Solving $dy/dt = k(A-y)$ (phrased as rate of change probelm)

Question

The Problem

The rate at which temperature decreases in a house is proportional to the difference between the current house-temperature and the temperature outside.

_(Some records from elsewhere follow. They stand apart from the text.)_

-- ==== Sys2Proof/Laws/Traps.lean ====
section
/-! SUPPORT. What taking a trap does to a thread (R108, R109): only its state, its record, its wake and its counts
change. -/

set_option Elab.async false

namespace Sys2Proof.Machine

open Sys2Proof

/-- A thread in no wait and not parked: a fire of its wake only marks it. -/
def Thread.calm (t : Thread) : Prop := t.wait = .none ∧ t.st ≠ .parked

/-- Two records of a thread that differ at most in the armed wake. -/
structure Thread.WakeOnly (a b : Thread) : Prop where
  eq : b = { a with wake := b.wake }

theorem Thread.WakeOnly.refl (a : Thread) : a.WakeOnly a := ⟨rfl⟩

theorem Thread.WakeOnly.trans {a b c : Thread} (h : a.WakeOnly b) (k : b.WakeOnly c) : a.WakeOnly c := by
  have e := k.eq
  rw [h.eq] at e
  exact ⟨e⟩

theorem Thread.WakeOnly.calm {a b : Thread} (h : a.WakeOnly b) (k : a.calm) : b.calm := by
  rw [h.eq]
  exact k

theorem Thread.calm_of_issues {a : Thread} (h : a.issues) : a.calm := ⟨h.2, by rw [h.1]; decide⟩

theorem Thread.fire_calm (seq : Nat) (t : Thread) (h : t.calm) : t.WakeOnly (Thread.fire seq t) := by
  obtain ⟨h1, h2⟩ := h
  refine ⟨?_⟩
  unfold Thread.fire
  cases t.wake with
  | none => rfl
  | some w =>
    simp only [h1]
    split
    · rfl
    · simp [h2]

/-- Thread `u` of a state, seen through an operation that can only mark its wake where it is calm, and that leaves it as it
was where no wake is armed. -/
structure Marks (u : Nat) (s t : State) : Prop where
  keeps : (s.thr u).calm → (s.thr u).WakeOnly (t.thr u)
  unarmed : (s.thr u).wake = none → t.thr u = s.thr u

theorem Marks.refl (u : Nat) (s : State) : Marks u s s := ⟨fun _ => .refl _, fun _ => rfl⟩

theorem Marks.of_eq {u : Nat} {s t : State} (h : t.thr u = s.thr u) : Marks u s t := ⟨fun _ => by
  rw [h]; exact .refl _, fun _ => h⟩

theorem Marks.of_frame {T : List Field} {s t : State} (u : Nat) (h : Frame T s t) (m : Field.fThreads ∉ T := by decide) :
    Marks u s t := .of_eq (by unfold State.thr; rw [h.threads m])

theorem Marks.trans {u : Nat} {s t r : State} (h : Marks u s t) (k : Marks u t r) : Marks u s r :=
  ⟨fun c => (h.keeps c).trans (k.keeps ((h.keeps c).calm c)),
    fun c => (k.unarmed (by rw [h.unarmed c]; exact c)).trans (h.unarmed c)⟩

theorem Marks.foldl {α : Type} (u : Nat) (f : State → α → State) (h : ∀ s x, Marks u s (f s x)) (l : List α) :
    ∀ s : State, Marks u s (l.foldl f s) := by
  induction l with
  | nil => exact fun s => Marks.refl u s
  | cons x l ih => exact fun s => (h s x).trans (ih _)

theorem Marks.fireIf {u : Nat} {s t : State} (h : Marks u s t) (p : Nat → Thread → WakeCond → Bool) :
    Marks u s (t.fireIf p) := h.trans ⟨fun c => by
  rw [State.thr_fireIf]
  split
  · exact Thread.fire_calm _ _ c
  · exact .refl _, fun c => by
  rw [State.thr_fireIf, Thread.armed, c]
  exact if_neg Bool.false_ne_true⟩

theorem Marks.ite {u : Nat} {s t r : State} {p : Prop} [Decidable p] (h : Marks u s t) (k : Marks u s r) :
    Marks u s (if p then t else r) := by
  split
  · exact h
  · exact k

section
variable (u : Nat) (s : State)

theorem State.setCore_marks (c : Nat) (k : Core) : Marks u s (s.setCore c k) := .of_eq rfl

theorem State.homeWrite_marks (pa n v : Nat) : Marks u s (s.homeWrite pa n v) := by
  unfold State.homeWrite
  have h := Frame.foldl State.recallAll State.recallAll_frame (linesOf pa n) s
  exact (Marks.of_frame u ((h.mono (U := [.fMem, .fCores, .fDir]) (by decide)).withMem _)).trans
    (Marks.foldl u _ (fun s x => (Marks.refl u s).fireIf _) _ _)

theorem State.putTrap_marks (ctx pa : Nat) (r : TrapRec) (rest : List TrapRec) : Marks u s (s.putTrap ctx pa r rest) :=
  ((s.homeWrite_marks u _ _ _).trans (State.homeWrite_marks u _ _ _ _)).trans (Marks.of_eq rfl)

/-- The write of a held trap record marks wakes, and counts the release for its thread (R326). -/
theorem State.writeTrap_marks (ctx : Nat) : Marks u s ((s.writeTrap ctx).getD s) ∨
    ∃ t : State, Marks u s t ∧ ((s.writeTrap ctx).getD s).thr u = (t.thr u).released := by
  unfold State.writeTrap
  dsimp only
  repeat' split
  all_goals first
    | exact .inl (Marks.refl u s)
    | rename_i r rest _ _ _ _ t pa e _
      have m := (Marks.of_frame u (s.reach_frame _ _ _ _ e)).trans (t.putTrap_marks u ctx pa r rest)
      by_cases h : r.uid = u
      · exact .inr ⟨_, m, by simp [h]⟩
      · exact .inl (m.trans (Marks.of_eq (by simp [Ne.symm h])))

theorem State.serveBudgetOnce_marks (c : Nat) : Marks u s (s.serveBudgetOnce c) := by
  unfold State.serveBudgetOnce
  dsimp only
  split
  · exact Marks.refl u s
  · exact Marks.ite ((s.setCore_marks u _ _).fireIf _) (Marks.refl u s)

theorem State.serveBudget_marks (c : Nat) : Marks u s (s.serveBudget c) :=
  Marks.foldl u _ (fun s _ => s.serveBudgetOnce_marks u c) _ _

theorem State.claimReady_marks (c uid : Nat) (pc ea : Word) : Marks u s (s.claimReady c uid pc ea) := by
  unfold State.claimReady
  exact (s.setCore_marks u _ _).fireIf _

theorem State.serveEntry_marks (c : Nat) (need : Need) : Marks u s (s.serveEntry c need) := by
  unfold State.serveEntry
  dsimp only
  repeat' split
  all_goals first
    | exact Marks.refl u s
    | exact s.claimReady_marks u _ _ _ _

theorem Marks.send {s t : State} (h : Marks u s t) (m : Msg) : Marks u s (t.send m) := h.trans (.of_eq rfl)

theorem State.refetch_marks (c : Nat) (p : Claim → Bool) : Marks u s (s.refetch c p) := by
  unfold State.refetch
  refine Marks.trans ?_ (Marks.foldl u _ (fun s _ => (Marks.refl u s).send u _) _ _)
  exact .of_eq rfl

theorem State.giveUpLine_marks (c : Nat) (x : L1Line) : Marks u s (s.giveUpLine c x) := by
  unfold State.giveUpLine
  split
  · exact Marks.refl u s
  · exact Marks.ite (((Marks.refl u s).send u _).trans (State.refetch_marks u _ _ _)) ((Marks.refl u s).send u _)

theorem State.install_marks (c : Nat) (x : L1Line) : Marks u s (s.install c x) := by
  unfold State.install
  dsimp only
  split
  · exact s.setCore_marks u _ _
  · split
    · exact s.giveUpLine_marks u _ _
    · exact (s.setCore_marks u _ _).trans (State.giveUpLine_marks u _ _ _)

theorem State.dropAlias_marks (c line : Nat) (raw : Bool) : Marks u s (s.dropAlias c line raw) := by
  unfold State.dropAlias
  split
  · exact Marks.ite (Marks.refl u s) ((s.setCore_marks u _ _).trans (State.giveUpLine_marks u _ _ _))
  · exact Marks.refl u s

theorem State.takeGrant_marks (c line home : Nat) (st : LState) (d : BitVec 1024) :
    Marks u s (s.takeGrant c line home st d) := by
  have h : Marks u s (s.putGrant c line home st d) := by
    unfold State.putGrant
    dsimp only
    repeat' split
    all_goals first
      | exact Marks.refl u s
      | exact s.install_marks u _ _
      | exact (s.dropAlias_marks u _ _ _).trans (State.install_marks u _ _ _)
      | exact ((s.setCore_marks u _ _).trans (State.giveUpLine_marks u _ _ _)).trans (State.install_marks u _ _ _)
  exact h.trans (Marks.foldl u _ (fun s _ => s.claimReady_marks u _ _ _ _) _ _)

theorem State.performRecall_marks (c : Nat) (m : Msg) : Marks u s (s.performRecall c m) := by
  unfold State.performRecall
  dsimp only
  repeat' split
  all_goals first
    | exact Marks.refl u s
    | exact (Marks.refl u s).send u _
    | exact (s.setCore_marks u _ _).send u _
    | exact s.takeGrant_marks u _ _ _ _ _

theorem State.undefer_marks (c : Nat) : Marks u s (s.undefer c) := by
  unfold State.undefer
  exact (s.setCore_marks u _ _).trans (Marks.foldl u _ (fun s m => s.performRecall_marks u c m) _ _)

theorem State.unblock_marks (c set : Nat) : Marks u s (s.unblock c set) :=
  Marks.foldl u _ (fun s _ => (Marks.refl u s).send u _) _ _


theorem State.afterClaim_marks (c : Nat) (x : Claim) : Marks u s (s.afterClaim c x) := by
  unfold State.afterClaim
  have h : Marks u s (if x.remote = true ∧ x.copy.isSome = true then
      s.send { src := c, dst := homeAgent x.home, line := x.line, kind := .claimReturn x.uid none } else s) :=
    Marks.ite (Marks.of_eq rfl) (Marks.refl u s)
  have k := (h.fireIf (fun _ _ w => match w with
    | .unpinned c' l => decide (c' = c ∧ l = x.line)
    | .setFree c' k => decide (c' = c ∧ k = x.line % 64)
    | _ => false)).trans (State.unblock_marks u _ c (x.line % 64))
  exact (Marks.ite (k.trans (State.serveEntry_marks u _ _ _)) k).trans (State.serveBudget_marks u _ _)

theorem State.endClaims_marks (c : Nat) (p : Claim → Bool) : Marks u s (s.endClaims c p) := by
  unfold State.endClaims
  exact ((s.setCore_marks u _ _).trans (Marks.foldl u _ (fun s x => s.afterClaim_marks u c x) _ _)).trans
    (State.undefer_marks u _ _)

theorem State.endAllClaims_marks (v : Nat) : Marks u s (s.endAllClaims v) :=
  ((s.setCore_marks u _ _).trans (State.endClaims_marks u _ _ _)).trans (State.serveBudget_marks u _ _)

theorem State.writeBackRaw_marks (c : Nat) : Marks u s (s.writeBackRaw c) :=
  (s.setCore_marks u _ _).trans (Marks.foldl u _ (fun s x => s.giveUpLine_marks u c x) _ _)

theorem State.trapRelease_marks (ctx v : Nat) : Marks u s (s.trapRelease ctx v) :=
  Marks.ite (Marks.refl u s) (Marks.foldl u _ (fun s c => s.writeBackRaw_marks u c) _ _)

theorem State.traceHw_marks (c : Nat) (r : TraceRec) : Marks u s (s.traceHw c r) := .of_frame u (s.traceHw_frame c r)

end

/-- A thread that becomes TRAPPED with a record, as the write of held records leaves it. -/
theorem State.thr_trapped (s : State) (u : Nat) (r : TrapRec) (ctx c : Nat) (x : TraceRec) (p : Prop) [Decidable p]
    (h : (s.thr u).calm) : ∃ w n, (n = (s.thr u).interval ∨ n = (s.thr u).released.interval) ∧
      State.thr (if p then
          (((((s.endAllClaims u).modThr u (fun t => t.trapped r)).trapRelease ctx u).holdTrap ctx r).traceHw c x
            |>.writeTrap ctx).getD
            (((((s.endAllClaims u).modThr u (fun t => t.trapped r)).trapRelease ctx u).holdTrap ctx r).traceHw c x)
        else ((((s.endAllClaims u).modThr u (fun t => t.trapped r)).trapRelease ctx u).holdTrap ctx r).traceHw c x) u =
        { (s.thr u).trapped r with wake := w, interval := n } := by
  have h1 := ((State.endAllClaims_marks u s u).keeps h).eq
  generalize ha : s.endAllClaims u = a at h1 ⊢
  have e2 : (a.modThr u (fun t => t.trapped r)).thr u = (a.thr u).trapped r := (a.thr_setThr u u _).trans (if_pos rfl)
  generalize a.modThr u (fun t => t.trapped r) = b at e2 ⊢
  have m : ∀ q, Marks u b q → ∃ w, q.thr u = { (s.thr u).trapped r with wake := w } := by
    intro q k
    have w3 := (k.keeps (by rw [e2]; exact ⟨rfl, fun k => TState.noConfusion k⟩)).eq
    refine ⟨(q.thr u).wake, ?_⟩
    rw [w3, e2, h1]
    rfl
  have e : Marks u b (((b.trapRelease ctx u).holdTrap ctx r).traceHw c x) :=
    ((State.trapRelease_marks u b ctx u).trans (r := (b.trapRelease ctx u).holdTrap ctx r) (Marks.of_eq rfl)).trans
      (State.traceHw_marks u _ c x)
  generalize ((b.trapRelease ctx u).holdTrap ctx r).traceHw c x = q at e ⊢
  split
  · obtain w | ⟨t, m', e'⟩ := q.writeTrap_marks u ctx
    · obtain ⟨w, e⟩ := m _ (e.trans w)
      exact ⟨w, _, .inl rfl, e⟩
    · obtain ⟨w, e⟩ := m t (e.trans m')
      exact ⟨w, _, .inr rfl, by rw [e', e]; rfl⟩
  · obtain ⟨w, e⟩ := m q e
    exact ⟨w, _, .inl rfl, e⟩

/-- Taking a trap leaves every register and CSR of the thread as it was (R108); where its record is written at once, the
thread's release is counted (R326). -/
theorem State.thr_trap (s : State) (u : Nat) (cls : TrapClass) (pc va extra : Word) (insn : Nat) (h : (s.thr u).calm) :
    ∃ w n, (n = (s.thr u).interval ∨ n = (s.thr u).released.interval) ∧
      (s.trap u cls pc va extra insn).thr u =
        { (s.thr u).trapped (s.trapRec u cls pc va extra insn) with wake := w, interval := n } := by
  unfold State.trap
  exact s.thr_trapped u _ _ _ _ _ h

/-- An instruction that traps leaves its thread TRAPPED at its PC, with no register changed (R78, R108, R109). -/
theorem State.trapMe_me (s : State) (cls : TrapClass) (va extra : Word) (h : s.me.calm) :
    (s.trapMe cls va extra).me.trappedFrom s.me cls va extra s.ir := by
  obtain ⟨w, n, hn, e⟩ := s.thr_trap s.cur cls s.me.pc va extra s.ir h
  have c : (s.trap s.cur cls s.me.pc va extra s.ir).cur = s.cur := (s.trap_frame _ _ _ _ _ _).cur
  have e' : (s.trapMe cls va extra).me = { (s.trap s.cur cls s.me.pc va extra s.ir).thr s.cur with
      instret := ((s.trap s.cur cls s.me.pc va extra s.ir).thr s.cur).instret + 1 } := by
    unfold State.trapMe
    rw [State.me_modMe]
    have m (q : State) (k : q.cur = s.cur) : q.me = q.thr s.cur := by rw [← k]; rfl
    rw [m _ c]
  rw [e', e]
  refine ⟨⟨_, rfl, rfl, rfl, rfl, rfl, rfl, rfl, rfl⟩, hn, ?_⟩
  obtain ⟨k1, k2⟩ := h
  have : s.thr s.cur = s.me := rfl
  rw [this]
  simp only [Thread.trapped, State.trapRec, k1]

end Sys2Proof.Machine
end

It's -10 degrees outside, at the start it's 20 degrees inside the house and after an hour it's 17 degrees. After how long is it minus degrees inside?

My solution (attempt)

We know that

$$dy/dt = k(y+10) \\ y(0) = 20 \\ y(1) = 17$$

We do a variable substitution $u(t) = y(t) + 10$ and we now have

$$ du/dt = ku \\ u(0) = 30 \\ u(1) = 27$$

A solution to the equation is $u(t) = e^{kt} + A$

$$u(0) = 30 \rightarrow e^{0k}+A = 1+A = 30 \rightarrow A = 29$$ $$u(1) = 27 \rightarrow e^k + 29 = 27 \rightarrow k = ln(-2) \rightarrow Undefined$$

And that's where I'm stuck. Am I supposed to re-write the difference $y+10$ to something else?

Answer 1

You were close to the solution

$$dy/dt = k(y+10) \,; y(0) = 20 \,; y(1) = 17$$ $$y'=k(y+10) \implies \int \frac {dy}{y+10}=\int kdx=kx+C$$ $$\ln(y+10)=kx+C$$ $$y=e^{kx+c}-10$$ $$\boxed {y=Ce^{kx}-10}$$

Use the initial conditions to calculate k and C

$$C=30 \text{ , and } k=\ln(\frac 9 {10})$$

Answer 2

Hint: Check if your proposed solution satisfied $u'(t) = k\, u(t)$.

Answer 3

Yes, using the change of variable u= y+ 10 then the differential equation becomes du/dt= ku. However, the general solution to that differential equation is NOT "$u(t)= e^{kt}+ A$". You can see that by putting that u into the equation- with $u= e^{ky}+ A$, $du/dt= ke^{kt}$ which is NOT $ku= ke^{kt}+ kA$.

Instead the general solution is $u(t)= Ae^{kt}$. That way, $du/dt= kAe^{kt}$ which is equal to $ku$.

What I would have expected you to do is write the equation as $du/u= kdt$. Integrating both sides gives $ln(u)= kt+ C$ so that, taking the exponential of both sides $u= e^{kt+ C}= e^Ce^{kt}= De^{kt}$ where $D= e^C$. (I am using "D" rather than "A" because you already have a "A" in the problem.)

With $u= y+ 10$, $y= u- 10= De^{kt}- 10$.